The survey uncovered an interesting fact about the impact of company size on respondents. Nearly half of plant managers, VPs and directors in the survey work at small companies-those that employ fewer than 250 employees. Only 27% of top managers work at large companies employing over 1ꯠ people.

Since participation was voluntary, it's unclear why upper management at smaller companies responded in greater numbers compared to their peers at mid-sized and larger companies. Conventional wisdom holds that disgruntled people are more likely to respond to a survey (perhaps a reason for the large number of participants in purchasing). If so, the survey response is puzzling, since management respondents were the happiest of any group.

The company size factor was reversed among department managers. Only a little over 20% of these respondents worked at smaller companies, with the bulk (57%) working at large companies. Presumably, this is because smaller companies have flatter management structures with fewer places for intermediate or department managers.

In terms of job mobility, it seems that top managers who responded to the survey were more likely than other respondents to have changed jobs (26%) or be promoted to a new job (30%) in the last year (Chart 3). Such mobility figures were considerably lower for department managers as well as for engineers and purchasing agents who responded to the survey.
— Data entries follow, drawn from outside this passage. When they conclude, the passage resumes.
/-- R145, for both values of `SHIFT_QUIRK`. -/
def Obligations.ShiftLeftDoublesItsSource : Prop :=
  ∀ (x y : RegIdx) (s : State) (src : Byte),
    (s.config.shiftQuirk = .legacy → src = s.reg y) → (s.config.shiftQuirk = .inPlace → src = s.reg x) →
    decode (0x8#4 ++ x ++ y ++ 0xE#4) = .instr (.shl x y) ∧
    ∃ t, exec (.shl x y) s = .next t ∧
      (x ≠ vf → (t.reg x).toNat = 2 * src.toNat % 2 ^ 8) ∧ (t.reg vf).toNat = src.toNat / 128 ∧
      t.pc.toNat = (s.pc.toNat + 2) % 2 ^ 16 ∧ RegsKeptBut [x, vf] s t ∧ KeepsAllBut [.V, .pc] s t

/-! ### Control transfer (spec/42_branch.md) -/

/-- R173, R269: `RET` continues at the popped address; on an empty stack it halts and nothing but `run` changes. -/
def Obligations.ReturnPopsItsAddress : Prop :=
  ∀ s : State,
    decode 0x00EE = .instr .ret ∧
    (∀ top rest, s.stack = top :: rest →
      ∃ t, exec .ret s = .next t ∧ t.pc = top ∧ t.stack = rest ∧ KeepsAllBut [.pc, .stack] s t) ∧
    (s.stack = [] → ∃ t, exec .ret s = .next t ∧ t.run = .halted .stackUnderflow ∧ KeepsAllBut [.run] s t)

/-- R174. -/
def Obligations.JumpGoesToItsAddress : Prop :=
  ∀ (nnn : Addr12) (s : State),
    decode (0x1#4 ++ nnn) = .instr (.jp nnn) ∧
    ∃ t, exec (.jp nnn) s = .next t ∧ t.pc.toNat = nnn.toNat ∧ KeepsAllBut [.pc] s t

/-- R175, R268: `CALL` pushes the address of the next instruction; on a full stack it halts and nothing but `run`
changes. -/
def Obligations.CallPushesTheNextAddress : Prop :=
  ∀ (nnn : Addr12) (s : State),
    decode (0x2#4 ++ nnn) = .instr (.call nnn) ∧
    (s.stack.length ≠ s.config.stackDepth →
      ∃ t, exec (.call nnn) s = .next t ∧ t.pc.toNat = nnn.toNat ∧
        (∃ back : Word, back.toNat = (s.pc.toNat + 2) % 2 ^ 16 ∧ t.stack = back :: s.stack) ∧
        KeepsAllBut [.pc, .stack] s t) ∧
    (s.stack.length = s.config.stackDepth →
      ∃ t, exec (.call nnn) s = .next t ∧ t.run = .halted .stackOverflow ∧ KeepsAllBut [.run] s t)

/-- R176: the sum is reduced mod 2^16 only. -/
def Obligations.JumpWithOffsetAddsV0 : Prop :=
  ∀ (nnn : Addr12) (s : State),
    decode (0xB#4 ++ nnn) = .instr (.jpV0 nnn) ∧
    ∃ t, exec (.jpV0 nnn) s = .next t ∧ t.pc.toNat = (nnn.toNat + (s.reg 0).toNat) % 2 ^ 16 ∧ KeepsAllBut [.pc] s t

/-- R177, R178, with the skip of R171. -/
def Obligations.SkipOnImmediate : Prop :=
  ∀ (x : RegIdx) (nn : Byte) (s : State),
    decode (0x3#4 ++ x ++ nn) = .instr (.seImm x nn) ∧ decode (0x4#4 ++ x ++ nn) = .instr (.sneImm x nn) ∧
    (∃ t, exec (.seImm x nn) s = .next t ∧
      t.pc.toNat = (s.pc.toNat + if (s.reg x).toNat = nn.toNat then 4 else 2) % 2 ^ 16 ∧ KeepsAllBut [.pc] s t) ∧
    (∃ t, exec (.sneImm x nn) s = .next t ∧
      t.pc.toNat = (s.pc.toNat + if (s.reg x).toNat = nn.toNat then 2 else 4) % 2 ^ 16 ∧ KeepsAllBut [.pc] s t)

/-- R179, R180, with the skip of R171. -/
def Obligations.SkipOnRegister : Prop :=
  ∀ (x y : RegIdx) (s : State),
    decode (0x5#4 ++ x ++ y ++ 0x0#4) = .instr (.seReg x y) ∧
    decode (0x9#4 ++ x ++ y ++ 0x0#4) = .instr (.sneReg x y) ∧
    (∃ t, exec (.seReg x y) s = .next t ∧
      t.pc.toNat = (s.pc.toNat + if (s.reg x).toNat = (s.reg y).toNat then 4 else 2) % 2 ^ 16 ∧
      KeepsAllBut [.pc] s t) ∧
    (∃ t, exec (.sneReg x y) s = .next t ∧
      t.pc.toNat = (s.pc.toNat + if (s.reg x).toNat = (s.reg y).toNat then 2 else 4) % 2 ^ 16 ∧
      KeepsAllBut [.pc] s t)

/-- R173, R175: a `RET` that finds the stack as a `CALL` left it continues after that `CALL` with the stack it had. -/
def Obligations.ReturnUndoesCall : Prop :=
  ∀ (nnn : Addr12) (s t u : State), s.stack.length ≠ s.config.stackDepth → exec (.call nnn) s = .next t →
    u.stack = t.stack →
    ∃ v, exec .ret u = .next v ∧ v.pc.toNat = (s.pc.toNat + 2) % 2 ^ 16 ∧ v.stack = s.stack

/-- R26: as many consecutive calls as the stack has free entries succeed, and one more fails with `StackOverflow`. With
an empty stack and the decided depth these are 16 calls and the 17th. -/
def Obligations.CallsSucceedUpToTheStackDepth : Prop :=
  ∀ (targets : List Addr12) (nnn : Addr12) (s : State), s.run = .running →
    s.stack.length + targets.length = s.config.stackDepth →
    ∃ t u, s.callEach targets = some t ∧ t.stack.length = s.config.stackDepth ∧
      exec (.call nnn) t = .next u ∧ u.run = .halted .stackOverflow ∧ u.stack = t.stack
Finally, managers of all stripes reported higher overall job satisfaction levels compared to packaging engineers and purchasing agents (Chart 4). Half of all managers report overall satisfaction with their jobs. More specifically, over 60% of plant managers, VPs and directors report being satisfied. And tellingly, just 9.1% of these top managers said they were dissatisfied with their jobs. That compares to more than 25% of purchasing agents who claimed to be dissatisfied with their jobs. About 15% of department managers reported being dissatisfied.

What ails everybody

One thing that managers had in common with all other respondents is the compressed timelines under which all members of the packaging team seem to be operating today. A chief engineer at a food company in the Northwest wants to "Spend time at home!" What keeps him from doing that: "Projects and more projects!"
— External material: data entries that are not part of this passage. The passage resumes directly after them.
-- ==== Sys2Proof/Laws/Ops.lean ====
section
/-! SUPPORT. One lemma for each shared operation that says everything it can do: the end of a cycle, skips, the stack,
register blocks, drawing, events, the fetch and one step. -/

namespace Sys2Proof.Machine

variable (s : State)

/-! ### The end of a cycle (R106 to R110) -/

@[simp] theorem complete_advance (t : State) : complete s (t, .advance) = .next (t.setPc s.nextPc) := rfl
@[simp] theorem complete_done (t : State) : complete s (t, .done) = .next t := rfl
@[simp] theorem complete_wait (t : State) (r : RegIdx) :
    complete s (t, .wait r) = .next (t.setRun (.waitingForKey r)) := rfl
@[simp] theorem complete_halt (t : State) (reason : HaltReason) :
    complete s (t, .halt reason) = .next (s.haltWith reason) := rfl

/-- Every handler's cycle ends in a next state. -/
theorem complete_next (r : State × Signal) : ∃ t, complete s r = .next t := by
  obtain ⟨t, _ | _ | _ | _⟩ := r <;> exact ⟨_, rfl⟩

theorem nextPc_toNat : s.nextPc.toNat = (s.pc.toNat + 2) % 2 ^ 16 := by
  simp [State.nextPc, BitVec.toNat_add]

theorem skipPc_toNat : s.skipPc.toNat = (s.pc.toNat + 4) % 2 ^ 16 := by
  simp [State.skipPc, BitVec.toNat_add]

/-- A skip writes nothing but `pc`: past the next word when its condition holds, else to it (R171). -/
theorem complete_skipIf (b : Bool) :
    complete s (skipIf b s) = .next (s.setPc (if b then s.skipPc else s.nextPc)) := by
  cases b <;> rfl

/-! ### The stack (R27) -/

theorem push_full (v : Word) (h : s.stack.length = s.config.stackDepth) : s.push v = none := by
  simp [State.push, h]

theorem push_free (v : Word) (h : s.stack.length ≠ s.config.stackDepth) :
    s.push v = some (s.setStack (v :: s.stack)) := by
  simp [State.push, h]

theorem pop_empty (h : s.stack = []) : s.pop = none := by simp [State.pop, h]

theorem pop_cons {top : Word} {rest : List Word} (h : s.stack = top :: rest) :
    s.pop = some (top, s.setStack rest) := by simp [State.pop, h]

/-! ### Register blocks (R205, R206) -/

/-- A store of registers changes memory only. -/
theorem storeRegs_eq (n : Nat) : s.storeRegs n = { s with mem := (s.storeRegs n).mem } := by
  induction n with
  | zero => rfl
  | succ k ih =>
    rw [State.storeRegs, ih]
    rfl

@[simp] theorem storeRegs_config (n : Nat) : (s.storeRegs n).config = s.config := by rw [storeRegs_eq]
@[simp] theorem storeRegs_V (n : Nat) : (s.storeRegs n).V = s.V := by rw [storeRegs_eq]
@[simp] theorem storeRegs_I (n : Nat) : (s.storeRegs n).I = s.I := by rw [storeRegs_eq]
@[simp] theorem storeRegs_pc (n : Nat) : (s.storeRegs n).pc = s.pc := by rw [storeRegs_eq]
@[simp] theorem storeRegs_stack (n : Nat) : (s.storeRegs n).stack = s.stack := by rw [storeRegs_eq]
@[simp] theorem storeRegs_DT (n : Nat) : (s.storeRegs n).DT = s.DT := by rw [storeRegs_eq]
@[simp] theorem storeRegs_ST (n : Nat) : (s.storeRegs n).ST = s.ST := by rw [storeRegs_eq]
@[simp] theorem storeRegs_fb (n : Nat) : (s.storeRegs n).fb = s.fb := by rw [storeRegs_eq]
@[simp] theorem storeRegs_keys (n : Nat) : (s.storeRegs n).keys = s.keys := by rw [storeRegs_eq]
@[simp] theorem storeRegs_run (n : Nat) : (s.storeRegs n).run = s.run := by rw [storeRegs_eq]
@[simp] theorem storeRegs_agenda (n : Nat) : (s.storeRegs n).agenda = s.agenda := by rw [storeRegs_eq]
@[simp] theorem storeRegs_draws (n : Nat) : (s.storeRegs n).draws = s.draws := by rw [storeRegs_eq]
@[simp] theorem storeRegs_reg (n : Nat) (r : RegIdx) : (s.storeRegs n).reg r = s.reg r := by rw [storeRegs_eq]; rfl

/-- A byte outside the block is as before. -/
theorem storeRegs_memRead_ne (n a : Nat)
    (h : ∀ k < n, a % s.config.memSize ≠ s.effective k % s.config.memSize) :
    (s.storeRegs n).memRead a = s.memRead a := by
  induction n with
  | zero => rfl
  | succ k ih =>
    rw [State.storeRegs, State.memWrite_memRead, storeRegs_config, if_neg (h k (by omega))]
    exact ih fun j hj => h j (by omega)

/-- A byte of the block is its register, where the block does not wrap onto itself. -/
theorem storeRegs_memRead (n k : Nat) (hk : k < n) (hn : n ≤ s.config.memSize) :
    (s.storeRegs n).memRead (s.effective k) = s.regAt k := by
  induction n with
  | zero => omega
  | succ m ih =>
    rw [State.storeRegs, State.memWrite_memRead, storeRegs_config]
    by_cases hkm : k = m
    · subst hkm; simp
    · have hne : s.effective k % s.config.memSize ≠ s.effective m % s.config.memSize := by
        intro e
        have h1 : (s.I.toNat + m) % s.config.memSize = (s.I.toNat + k) % s.config.memSize := e.symm
        have h2 : (m - k) % s.config.memSize = 0 := by
          have := Nat.sub_mod_eq_zero_of_mod_eq h1
          rwa [show s.I.toNat + m - (s.I.toNat + k) = m - k by omega] at this
        rw [Nat.mod_eq_of_lt (by omega)] at h2
        omega
      rw [if_neg hne]
      exact ih (by omega) (by omega)

/-- A store of registers keeps the canonical form of memory. -/
theorem storeRegs_wf (n : Nat) (hs : Memory.wf s.config s.mem) (hM : 0 < s.config.memSize) :
    Memory.wf s.config (s.storeRegs n).mem := by
  induction n with
  | zero => exact hs
  | succ k ih =>
    rw [State.storeRegs, State.memWrite_mem, storeRegs_config]
    exact Memory.write_wf _ ih (Nat.mod_lt _ hM)

/-- A load of registers changes registers only. -/
theorem loadRegs_eq (n : Nat) : s.loadRegs n = { s with V := (s.loadRegs n).V } := by
  induction n with
  | zero => rfl
  | succ k ih =>
    rw [State.loadRegs, ih]
    rfl

@[simp] theorem loadRegs_config (n : Nat) : (s.loadRegs n).config = s.config := by rw [loadRegs_eq]
@[simp] theorem loadRegs_mem (n : Nat) : (s.loadRegs n).mem = s.mem := by rw [loadRegs_eq]
@[simp] theorem loadRegs_I (n : Nat) : (s.loadRegs n).I = s.I := by rw [loadRegs_eq]
@[simp] theorem loadRegs_pc (n : Nat) : (s.loadRegs n).pc = s.pc := by rw [loadRegs_eq]
@[simp] theorem loadRegs_stack (n : Nat) : (s.loadRegs n).stack = s.stack := by rw [loadRegs_eq]
@[simp] theorem loadRegs_DT (n : Nat) : (s.loadRegs n).DT = s.DT := by rw [loadRegs_eq]
@[simp] theorem loadRegs_ST (n : Nat) : (s.loadRegs n).ST = s.ST := by rw [loadRegs_eq]
@[simp] theorem loadRegs_fb (n : Nat) : (s.loadRegs n).fb = s.fb := by rw [loadRegs_eq]
@[simp] theorem loadRegs_keys (n : Nat) : (s.loadRegs n).keys = s.keys := by rw [loadRegs_eq]
@[simp] theorem loadRegs_run (n : Nat) : (s.loadRegs n).run = s.run := by rw [loadRegs_eq]
@[simp] theorem loadRegs_agenda (n : Nat) : (s.loadRegs n).agenda = s.agenda := by rw [loadRegs_eq]
@[simp] theorem loadRegs_draws (n : Nat) : (s.loadRegs n).draws = s.draws := by rw [loadRegs_eq]
@[simp] theorem loadRegs_memRead (n a : Nat) : (s.loadRegs n).memRead a = s.memRead a := by rw [loadRegs_eq]; rfl

/-- The registers after a load: the first `n` hold the bytes of the block, the others are as before. -/
theorem loadRegs_reg (n : Nat) (hn : n ≤ 16) (r : RegIdx) :
    (s.loadRegs n).reg r = if r.toNat < n then s.memRead (s.effective r.toNat) else s.reg r := by
  induction n with
  | zero => rfl
  | succ k ih =>
    rw [State.loadRegs, State.setReg_reg, ih (by omega)]
    have hk : (BitVec.ofNat 4 k).toNat = k := by
      simp only [BitVec.toNat_ofNat]; omega
    by_cases h : r = BitVec.ofNat 4 k
    · have hr : r.toNat = k := by rw [h, hk]
      simp [h, hk]
    · have hr : r.toNat ≠ k := fun e => h (BitVec.eq_of_toNat_eq (by rw [hk, e]))
      simp only [h, if_false]
      split <;> split <;> first | rfl | omega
Many managers said there wasn't enough time for them to properly train and motivate the people in their charge. "Time and budget keep me from spending more time on employee ownership and teamwork," says a plant manager at a medium-sized food processing firm in the Northwest.

Still other plant managers also indicated they'd like to concentrate more on marketing their plant's capabilities. "Several business developments and start-up responsibilities keep me from more sales/marketing of services and products," writes a plant manager at a small pharmaceutical company in the Southeast.

A number of managers said they wanted to modernize their packaging operations, improve packaging efficiencies and spend more time on long-term planning. Being swamped with day-to-day details and having to wear many hats keeps them from those jobs, many say.

For example, a plant manager at a small, family-owned meat products company in the Midwest wants to "incorporate more computer applications in production out in the plant." What prevents him from doing that: "Recruiting, personnel, quality, production planning, researching new projects, and interacting with sales."

Others, like this plant manager at a small Midwestern food company, want to embark on the pursuit of "continuous improvement." He is "prevented by distractions (crises) and management-by-committee (meetings)."

At least one, however, hasn't lost his sense of humor-that is, if he's joking. A plant manager in the laid-back Southwest writes that he'd like to spend more time "mixing it up with my employees."